The following functions help us to define our cost function and can be applied to identify any element i in the permutation π. Position: p(π, i) = k ⇔ |π_k| = i, p(π, i) ∈ {1, 2, ..., n}. Sign: s(π, i) = k ⇔ π_p(π, i) = k × i, s(π, i) ∈ {−1, +1}. Slice: slice(π, i) = min{p(π, i), n − p(π, i) + 1}, slice(π, i) ∈ {1, 2, ..., $⌈\frac{n}{2}⌉$ }.

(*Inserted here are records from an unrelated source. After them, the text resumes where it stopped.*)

/-- A submission is counted, and where its TCB passes every check a task stands that waits, or is ready where it has no dependence; a
misaligned one leaves memory and tasks as they were. A task that may commit takes state 4 and its version stands in memory. A commit's
next successor entry is taken from its list. A task that Ecide or the host ends takes state 6, and its teams are gone. A sound bind
record is written into a free entry, unless Ecide is being handed over; one that dispatch accepts is consumed and its team placed, and
one it refuses, or that names no team to place, is marked with ERR. A complete cluster starts: its teams run, or stand stopped where
the debugger had stopped them. An eviction request joins those pending; a saved slot is evicted; a migrated or swapped-out team is
saved, and a swap-in makes a partition active whose image has not been sent away. A lent tile is lent no more. -/
def Obligations.EventsOfTasks : Prop :=
  ∀ s : State, s.power = true →
    (∀ part (va : DWord), s.up = true → (kget s.parts part).isSome →
      let s0 := s.modPart part (fun q => { q with subTaken := q.subTaken + 1 })
      ∃ t, exec (.submit part va) s = .next t ∧ (t.part part).subTaken = (s.part part).subTaken + 1 ∧
        (va.toNat % 128 ≠ 0 → t.tasks = s.tasks ∧ ∀ l, t.readM l = s.readM l) ∧
        ∀ r, va.toNat % 128 = 0 → s0.partRes part va = some r →
          let s1 := (s0.keepTlb r).mergeLines (r.loc.words 128)
          let q := tcbOf (s1.readMs r.loc 128)
          s1.tcbState r.loc = 0 → q.part = part → q.legal = true → q.fits = true → ∀ c s2 a s3,
          s1.partRead part (pieces q.code 16) = .ok (c, s2) → s2.partRead part (if q.args = 0 then [] else pieces q.args 128) = .ok (a, s3) →
          ∃ k, kget t.tasks s3.nextId = some k ∧ k.va = va ∧ k.part = part ∧ k.state = (if q.deps = 0 then 2 else 1) ∧ k.prio = q.prio ∧
            k.teams = q.teams ∧ k.args = q.args) ∧
    (∀ task, s.mayCommit task = true → ∃ t, exec (.commit task) s = .next t ∧ (t.task task).state = 4 ∧ (t.task task).ver = [] ∧
      ((kkeys (s.task task).ver).Nodup → s.owesMerge ((locOfPa (s.task task).pa).words 128) = false → ∀ pa b, kget (s.task task).ver pa = some b →
        pa < (s.task task).pa ∨ (s.task task).pa + 128 ≤ pa → t.readM (.hbm pa) = b)) ∧
    (∀ task va rest, (s.task task).succs = va :: rest → ∃ t, exec (.successorDecrement task) s = .next t ∧ (t.task task).succs = rest) ∧
    (∀ task, 1 ≤ (s.task task).state → (s.task task).state ≤ 3 → ∃ t, exec (.taskEnded task) s = .next t ∧ (t.task task).state = 6 ∧
      ∀ tm ∈ s.teamsOf task, kget t.teams tm = none) ∧
    (∀ core idx (r : BindRec), r.valid = true →
      (∀ x, idx < 8 → (s.core core).part.isSome → s.handover = none → s.bindSound core r = some x → kget (s.core core).table idx = none →
        ∃ t, exec (.bindRecord core idx r) s = .next t ∧ kget (t.core core).table idx = some r ∧ { t with cores := s.cores } = s) ∧
      (kget (s.core core).table idx = some r → (s.core core).nextRecord = some idx →
        (∀ task k, s.bindTask core r = some task → s.bindKind core task r = some k → s.accepts core task r k = true →
          ∃ t, exec (.bindRecord core idx r) s = .next t ∧ kget (t.core core).table idx = some (r.done false) ∧
            (k = .fresh → (t.team s.nextId).mode = .placed ∧ (t.team s.nextId).no = r.team ∧ (t.team s.nextId).core = core ∧
              (t.team s.nextId).slots = r.granted)) ∧
        ((∀ task k, s.bindTask core r = some task → s.bindKind core task r = some k → s.accepts core task r k = false) →
          ∃ t, exec (.bindRecord core idx r) s = .next t ∧ kget (t.core core).table idx = some (r.done true)))) ∧
    (∀ cl x, kget s.clusters cl = some x → s.clusterReady x = true → (∀ n ∈ x.teams, (kget s.teams n).isSome) →
      ∃ t, exec (.teamStart cl) s = .next t ∧ ∀ n ∈ x.teams,
      (x.restore = false → (t.team n).mode = .running) ∧ (x.restore = true → (s.team n).mode = .placed → (t.team n).mode = .running ∨ (t.team n).mode = .stopped)) ∧
    (∀ cl x, kget s.clusters cl = some x → s.clusterReady x = false → x.restore = true → (∃ n ∈ x.teams, s.groupsBack n = true) →
      ∃ t, exec (.teamStart cl) s = .next t ∧ (∀ l, t.readM l = s.readM l) ∧ ∀ n ∈ x.teams, s.groupsBack n = true → (t.team n).savedBins = []) ∧
    (∀ core need, s.handover = none → (s.core core).part = some need.part → (needAmounts need).sub (s.freeOn core) ≠ noAmounts →
      (s.victims core (s.core core).needs).length < (s.victims core ((s.core core).needs ++ [need])).length →
      ∃ t, exec (.eviction core need) s = .next t ∧ { t with cores := s.cores } = s ∧ (t.core core).needs = (s.core core).needs ++ [need]) ∧
    (∀ tm slot, (s.team tm).mode = .running ∨ (s.team tm).mode = .stopped → slot ∈ (s.team tm).held → s.slotQuiet tm slot = true →
      s.mayBegin tm slot = true → (kget s.teams tm).isSome → ∃ t, exec (.groupSave tm slot) s = .next t ∧
        (t.team tm).slots.findIdx (· == slot) ∈ (t.team tm).evicted) ∧
    (∀ cl, s.liveTeams (s.clusterTeams cl) ≠ [] → (∀ n ∈ s.liveTeams (s.clusterTeams cl), (s.team n).mode = .running ∧ s.teamQuiet n = true ∧ s.settled n = true ∧
        (s.task (s.team n).task).migr = true ∧ (s.task (s.team n).task).preempt = true) →
      ∃ t, exec (.thermalMigration cl) s = .next t ∧ ∀ n ∈ s.liveTeams (s.clusterTeams cl), (t.team n).mode = .saved) ∧
    (∀ core x rest, (s.core core).lent = x :: rest → ∃ t, exec (.lentTileDrain core) s = .next t ∧ { t with cores := s.cores } = s ∧
      t.core core = { s.core core with lent := rest }) ∧
    (∀ part, (kget s.parts part).isSome → (s.part part).mode = .active →
      (s.part part).migrating = false ∨ (s.part part).named < (s.part part).cfg.threshold →
      (∀ n ∈ s.partTeams part, (s.team n).mode ≠ .placed ∧ s.teamQuiet n = true) → ∃ t, exec (.swapOut part) s = .next t ∧
        (t.part part).mode = .swapped ∧ ∀ n ∈ s.partTeams part, (t.team n).mode = .saved) ∧
    (∀ part, (s.part part).mode = .swapped → (s.part part).migrating = false → (s.part part).sentAway = false →
      ∃ t, exec (.swapIn part) s = .next t ∧ (t.part part).mode = .active)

Figure 1(b) shows the values of these functions for the signed permutation π = (−5 + 3 + 4 − 2 + 1). Note that the values for the functions sliceand position would not change if instead we had the unsigned permutation π = (5 3 4 2 1).

Our cost function is: cost(ρ(i, j)) = |slice(ι, i) − slice(ι, j)| + 1. Its behavior is explained by looking at the two cases that arise. Figure 2 illustrates both cases.

Case 1: $i, j \leq ⌈\frac{n}{2}⌉$ or $i, j \geq ⌈\frac{n}{2}⌉$ .

In this case, the cost function can be simplified to cost(ρ(i, j)) = abs(i−j)+1, which means that it is proportional to the number of elements in the reversed segment. This cost is what one would expect from a length-weighted inversion distance in such a way that larger inversions cost more than short inversions.

Case 2: $i > ⌈\frac{n}{2}⌉$ and $j < ⌈\frac{n}{2}⌉$ , or $j > ⌈\frac{n}{2}⌉$ and $i < ⌈\frac{n}{2}⌉$ .

In this case, the cost function is penalizing the asymmetry instead of the number of elements in the reversed segment. In effect, if the inversion ρ(i, j) is perfectly symmetric (meaning that i and j are equally distant from the origin of replication, so slice(ι, i) = slice(ι, j)), then the cost is given by cost(ρ(i, j)) = 1.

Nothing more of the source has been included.